In July,
Ethics Forum focused on the theme of ethical concerns surrounding aliens and extraterrestrial life. In August, we considered the theme of political manipulation. September is dedicated to the issue of global terrorism, and we begin with a reflection by Jacques Derrida on the nature of terrorism.
Pakistani policemen observe security personnel demolishing the compound where Osama bin Laden was killed in Abbottabad on 26 February 2012. (Photo credit: Aamir Qureshi)
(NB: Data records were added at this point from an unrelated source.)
-- ==== Sys2Proof/Machine/Dispatch.lean ====
section
/-! DEFINITION. One arm per constructor of `Instr`: each instruction's meaning, which lies in the file of its family. -/

namespace Sys2Proof.Machine
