-- ==== Sys2Proof/Machine/Metadata.lean ====
section
/-! DEFINITION. The metadata of the opcode table's rows (R98): mnemonic (R96), length, cycles, alternate cycles. Not state. -/

namespace Sys2Proof.Machine

/-- The metadata of a row (R98). `mcycles` counts every M-cycle of the instruction, the fetches included; for a conditional
instruction it is the count when the condition holds and `mcyclesNotTaken` the other. -/
structure InstrInfo where
  mnemonic : String
  length : Nat
  mcycles : Nat
  mcyclesNotTaken : Option Nat
deriving DecidableEq, Repr

/-- T-cycles (R98): four per M-cycle. -/
def InstrInfo.tcycles (m : InstrInfo) : Nat := 4 * m.mcycles
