-- ==== Sys2Proof/Laws/Rows.lean ====
section
/-! SUPPORT. Every instruction is a row of one shape: a proof about all of them is one case per shape. -/

namespace Sys2Proof.Machine
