-- ==== Sys2Proof/Laws/Steps.lean ====
section
/-! SUPPORT. What a step can do, said once, and the closure principle: a property that time, register writes, bus writes and
changes of the control bits keep is kept by every instruction and every step. -/

namespace Sys2Proof.Machine

/-! The bus and time do not look at the registers. -/

theorem busRead_withRegs (addr : Word) (s : State) (g : Regs) : busRead addr { s with regs := g } = busRead addr s := by
  unfold busRead
  cases region addr <;> rfl

theorem busWrite_withRegs (addr : Word) (v : Byte) (s : State) (g : Regs) :
    busWrite addr v { s with regs := g } = (busWrite addr v s).map fun t => { t with regs := g } := by
  unfold busWrite
  cases region addr <;> try rfl
  · simp only [Option.map_some, Option.some.injEq, cartRomWrite]; split <;> rfl
  · simp only [Option.map_some, Option.some.injEq, cartRomWrite]; split <;> rfl
  · simp only [Option.map_some, Option.some.injEq]; show (if s.vramBlocked then _ else _) = _; split <;> rfl
  · simp only [Option.map_some, Option.some.injEq, cartRamWrite]; split <;> rfl
  · simp only [Option.map_some, Option.some.injEq]; show (if s.oamBlocked then _ else _) = _; split <;> rfl

theorem internal_withRegs (s : State) (g : Regs) : internal { s with regs := g } = { internal s with regs := g } := rfl

/-! The stages of a step. -/

theorem priority_eq_none_iff : ∀ p : BitVec 5, priority p = none ↔ p = 0 := by decide +kernel

theorem priority_of_ne_zero {p : BitVec 5} (h : p ≠ 0) : ∃ k, priority p = some k := by
  cases hp : priority p with
  | none => exact absurd ((priority_eq_none_iff p).1 hp) h
  | some k => exact ⟨k, rfl⟩

/-- Stage 2 of R290 in one formula. -/
theorem applyEnable_eq (s : State) : applyEnable s = { s with ime := s.ime || s.imePending, imePending := false } := by
  obtain ⟨regs, ime, imePending, halted, iflag, ie, timer, fault, t, mem, inputs, outputs⟩ := s
  unfold applyEnable
  cases imePending <;> cases ime <;> rfl

theorem step_latched {s : State} {c : FaultCause} (h : s.fault = some c) : step s = stopped c s := by
  unfold step runStep
  rw [h]

/-- A step that dispatches (R290 stage 1). -/
theorem step_dispatch {s : State} {k : IntKind} (h : s.running) (hi : s.ime = true) (hp : priority s.pending = some k) :
    step s = dispatch k { s with halted := false } := by
  unfold step runStep
  split
  · rename_i hf; rw [h] at hf; cases hf
  · simp only [hp, hi, if_true]

/-- A step that idles (R290 stage 3). -/
theorem step_idle {s : State} (h : s.running) (hp : s.pending = 0) (hh : s.halted = true) :
    step s = .next (internal { s with ime := s.ime || s.imePending, imePending := false }) := by
  unfold step runStep
  split
  · rename_i hf; rw [h] at hf; cases hf
  · simp only [(priority_eq_none_iff _).2 hp, applyEnable_eq, hh, if_true]

/-- A step that fetches (R290 stages 2, 4 and 5). -/
theorem step_fetch {s : State} (h : s.willFetch) : step s = fetchAndRun exec s.atFetch := by
  obtain ⟨h1, h2, h3⟩ := h
  unfold step runStep
  split
  · rename_i hf; rw [h1] at hf; cases hf
  · by_cases hz : s.pending = 0
    · have hh := h2 hz
      simp only [(priority_eq_none_iff _).2 hz, applyEnable_eq, hh, Bool.false_eq_true, if_false]
      rw [State.atFetch, ← hh]
    · obtain ⟨k, hk⟩ := priority_of_ne_zero hz
      simp only [hk, h3 hz, applyEnable_eq, Bool.false_eq_true, if_false]
      rw [State.atFetch, h3 hz]

/-- Every step of a running machine is one of the three. -/
theorem step_cases {s : State} (h : s.running) :
    (∃ k, s.ime = true ∧ priority s.pending = some k) ∨ (s.pending = 0 ∧ s.halted = true) ∨ s.willFetch := by
  by_cases hz : s.pending = 0
  · cases hh : s.halted
    · exact .inr (.inr ⟨h, fun _ => hh, fun hn => absurd hz hn⟩)
    · exact .inr (.inl ⟨hz, rfl⟩)
  · cases hi : s.ime
    · exact .inr (.inr ⟨h, fun hn => absurd hn hz, fun _ => hi⟩)
    · obtain ⟨k, hk⟩ := priority_of_ne_zero hz
      exact .inl ⟨k, rfl, hk⟩

theorem fetched_one (s : State) : fetched 1 s = (internal s).setPc (s.regs.pc + 1) := rfl

theorem fetched_succ (n : Nat) (s : State) : fetched n (fetched 1 s) = fetched (n + 1) s := by
  have h : internals n ((internal s).setPc (s.regs.pc + 1)) = (internals n (internal s)).setPc (s.regs.pc + 1) := by
    generalize s.regs.pc + 1 = v
    generalize internal s = u
    induction n generalizing u with
    | zero => rfl
    | succ n ih => exact ih (internal u)
  have hp : s.regs.pc + 1 + BitVec.ofNat 16 n = s.regs.pc + BitVec.ofNat 16 (n + 1) := by
    apply BitVec.eq_of_toNat_eq
    simp only [BitVec.toNat_add, BitVec.toNat_ofNat, show (1 : Word).toNat = 1 from rfl]
    omega
  rw [fetched_one, fetched, h]
  show State.setPc (State.setPc (internals n (internal s)) _) (s.regs.pc + 1 + BitVec.ofNat 16 n) = _
  rw [hp]
  rfl

/-- The lengths of instructions (R95). -/
theorem instrLength_cases : ∀ op : Byte, instrLength op = 1 ∨ instrLength op = 2 ∨ instrLength op = 3 := by decide +kernel

/-- What a fetch and an execution to a next state went through: the bytes, the instruction, and its meaning. -/
theorem fetchAndRun_next {s t : State} (h : fetchAndRun exec s = .next t) :
    ∃ op b1 b2, busRead s.regs.pc (internal s) = some op ∧
      exec (decodeBytes op b1 b2) (fetched (instrLength op) s) = .next t := by
  obtain ⟨op, hop, h⟩ := fetch8_next h
  rcases instrLength_cases op with hl | hl | hl <;> simp only [hl] at h
  · exact ⟨op, 0, 0, hop, by rw [hl]; exact h⟩
  · obtain ⟨b1, _, h⟩ := fetch8_next h
    refine ⟨op, b1, 0, hop, ?_⟩
    rw [hl, ← fetched_succ 1]
    exact h
  · obtain ⟨b1, _, h⟩ := fetch8_next h
    obtain ⟨b2, _, h⟩ := fetch8_next h
    refine ⟨op, b1, b2, hop, ?_⟩
    rw [hl, ← fetched_succ 2, ← fetched_succ 1]
    exact h

/-! The closure principle. -/

/-- A property of states that everything an instruction or a step is made of keeps. A register write keeps F or leaves its low
nibble 0. -/
structure Closed (Q : State → Prop) : Prop where
  internal : ∀ {s}, Q s → Q (internal s)
  regs : ∀ {s} (g : Regs), g.f = s.regs.f ∨ g.f &&& 0x0F = 0 → Q s → Q { s with regs := g }
  write : ∀ {s t addr v}, busWrite addr v s = some t → Q s → Q t
  control : ∀ {s} (ime pend halted : Bool), Q s → Q { s with ime := ime, imePending := pend, halted := halted }
  service : ∀ {s} (p : BitVec 5), Q s → Q { s with iflag := p }

/-- What the rows of the illegal bytes do (R276). -/
theorem exec_illegal {x : Instr × Byte} (hx : x ∈ illegalRows) (s : State) :
    exec x.1 s = raise (.illegalOpcode (s.regs.pc - 1) x.2) s := by
  unfold illegalRows at hx
  fin_cases hx <;> rfl

namespace Closed

variable {Q : State → Prop} (c : Closed Q)
include c

theorem set8 {s : State} (r : Reg8) (v : Byte) (h : Q s) : Q (s.set8 r v) := c.regs _ (.inl (by cases r <;> rfl)) h
theorem set16 {s : State} (p : Reg16) (v : Word) (h : Q s) : Q (s.set16 p v) := c.regs _ (.inl (by cases p <;> rfl)) h
theorem setStk {s : State} (p : Reg16Stk) (v : Word) (h : Q s) : Q (s.setStk p v) := by
  cases p
  · exact c.regs _ (.inl rfl) h
  · exact c.regs _ (.inl rfl) h
  · exact c.regs _ (.inl rfl) h
  · exact c.regs _ (.inr (maskF_low _)) h
theorem setSp {s : State} (v : Word) (h : Q s) : Q (s.setSp v) := c.regs _ (.inl rfl) h
theorem setPc {s : State} (v : Word) (h : Q s) : Q (s.setPc v) := c.regs _ (.inl rfl) h
theorem setFlags {s : State} (z n h cy : Bool) (hs : Q s) : Q (s.setFlags z n h cy) := c.regs _ (.inr (maskF_low _)) hs

/-- A push keeps the property up to what runs after it. -/
theorem push16 {v : Word} {s t : State} {k : State → StepResult} (hs : Q s) (h : push16 v s k = .next t)
    (hk : ∀ w, Q w → k w = .next t → Q t) : Q t := by
  obtain ⟨u, w, hu, hw, h⟩ := push16_next h
  exact hk w (c.write hw (c.internal (c.setSp _ (c.write hu (c.internal (c.setSp _ hs)))))) h

/-- A pop keeps the property up to what runs after it. -/
theorem pop16 {s t : State} {k : Word → State → StepResult} (hs : Q s) (h : pop16 s k = .next t)
    (hk : ∀ v w, Q w → k v w = .next t → Q t) : Q t := by
  obtain ⟨lo, hi, _, _, h⟩ := pop16_next h
  exact hk _ _ (c.setSp _ (c.internal (c.setSp _ (c.internal hs)))) h

theorem call {addr : Word} {s t : State} (hs : Q s) (h : call addr s = .next t) : Q t :=
  c.push16 (c.internal hs) h fun w hw hk => by
    injection hk with hk
    exact hk ▸ c.setPc _ hw

theorem ret {s t : State} (hs : Q s) (h : ret s = .next t) : Q t :=
  c.pop16 hs h fun v w hw hk => by
    injection hk with hk
    exact hk ▸ c.internal (c.setPc _ hw)

theorem jump {addr : Word} {s t : State} (hs : Q s) (h : jump addr s = .next t) : Q t := by
  injection h with h
  exact h ▸ c.internal (c.setPc _ hs)

theorem aluOn {op : AluOp} {v : Byte} {s t : State} (hs : Q s) (h : aluOn op v s = .next t) : Q t := by
  injection h with h
  subst h
  refine c.setFlags _ _ _ _ ?_
  split
  · exact hs
  · exact c.set8 _ _ hs

/-- One read M-cycle, then something that keeps the property. -/
theorem memRead {addr : Word} {s t : State} {k : Byte → State → StepResult} (hs : Q s) (h : memRead addr s k = .next t)
    (hk : ∀ v w, Q w → k v w = .next t → Q t) : Q t := by
  obtain ⟨v, _, h⟩ := memRead_next h
  exact hk v _ (c.internal hs) h

/-- One write M-cycle, then something that keeps the property. -/
theorem memWrite {addr : Word} {v : Byte} {s t : State} {k : State → StepResult} (hs : Q s) (h : memWrite addr v s k = .next t)
    (hk : ∀ w, Q w → k w = .next t → Q t) : Q t := by
  obtain ⟨u, hu, h⟩ := memWrite_next h
  exact hk u (c.write hu (c.internal hs)) h

theorem cbEntry {op2 : Byte} {s t : State} (hs : Q s) (h : runCbEntry op2 s = .next t) : Q t := by
  unfold runCbEntry at h
  simp only at h
  split at h
  · injection h with h; exact h ▸ c.setFlags _ _ _ _ (c.set8 _ _ hs)
  · exact c.memRead hs h fun v w hw h => c.memWrite hw h fun w hw h => by injection h with h; exact h ▸ c.setFlags _ _ _ _ hw
  · injection h with h; exact h ▸ c.setFlags _ _ _ _ hs
  · exact c.memRead hs h fun v w hw h => by injection h with h; exact h ▸ c.setFlags _ _ _ _ hw
  · injection h with h; exact h ▸ c.set8 _ _ hs
  · exact c.memRead hs h fun v w hw h => c.memWrite hw h fun w hw h => by injection h with h; exact h ▸ hw
  · injection h with h; exact h ▸ c.set8 _ _ hs
  · exact c.memRead hs h fun v w hw h => c.memWrite hw h fun w hw h => by injection h with h; exact h ▸ hw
Derrida on Terrorism before 9/11
"It cannot be denied, as an empiricist of the eighteenth century would quite literally say, that there was an "impression" there, and the impression of what you call in English—and this is not fortuitous—a "major event." I insist here on the English because it is the language we speak here in New York, even though it is neither your language nor mine; but I also insist because the injunction comes first of all from a place where English predominates. I am not saying this only because the United States was targeted, hit, or violated on its own soil for the first time in almost two centuries—since 1812 to be exact—but because the world order that felt itself targeted through this violence is dominated largely by the Anglo-American idiom, an idiom that is indissociably linked to the political discourse that dominates the world stage, to international law, diplomatic institutions, the media, and the greatest technoscientific, capitalist, and military power. And it is very much a question of the still enigmatic but also critical essence of this hegemony. By critical, I mean at once decisive, potentially decisionary, decision-making, and in crisis: today more vulnerable and threatened than ever."
"The concepts with which this "event" has most often been described, named, categorized, are the products of a "dogmatic slumber" from which only a new philosophical reflection can awaken us, a reflection on philosophy, most notably on political philosophy and its heritage. The prevailing discourse, that of the media and of the official rhetoric, relies too readily on received concepts like "war" or "terrorism" (national or international)."
"Assuming that "bin Laden" is here the sovereign decision-maker, everyone knows that he is not Afghan, that he has been disavowed by his own country (by every "country" and state, in fact, almost without exception), that his training owes much to the United States and that, of course, he is not alone. The states that help him indirectly do not do so as states. No state as such supports him publicly. As for states that "harbor" terrorist networks, it is difficult to identify them as such. The United States and Europe, London and Berlin, are also sanctuaries, places of training or formation and information for all the "terrorists" of the world. No geography, no "territorial" determination, is thus pertinent any longer for locating the seat of these new technologies of transmission or aggression. To say it all too quickly and in passing, to amplify and clarify just a bit what I said earlier about an absolute threat whose origin is anonymous and not related to any state, such "terrorist" attacks already no longer need planes, bombs, or kamikazes: it is enough to infiltrate a strategically important computer system and introduce a virus or some other disruptive element to paralyze the economic, military, and political resources of an entire country or continent. And this can be attempted from just about anywhere on earth, at very little expense and with minimal means."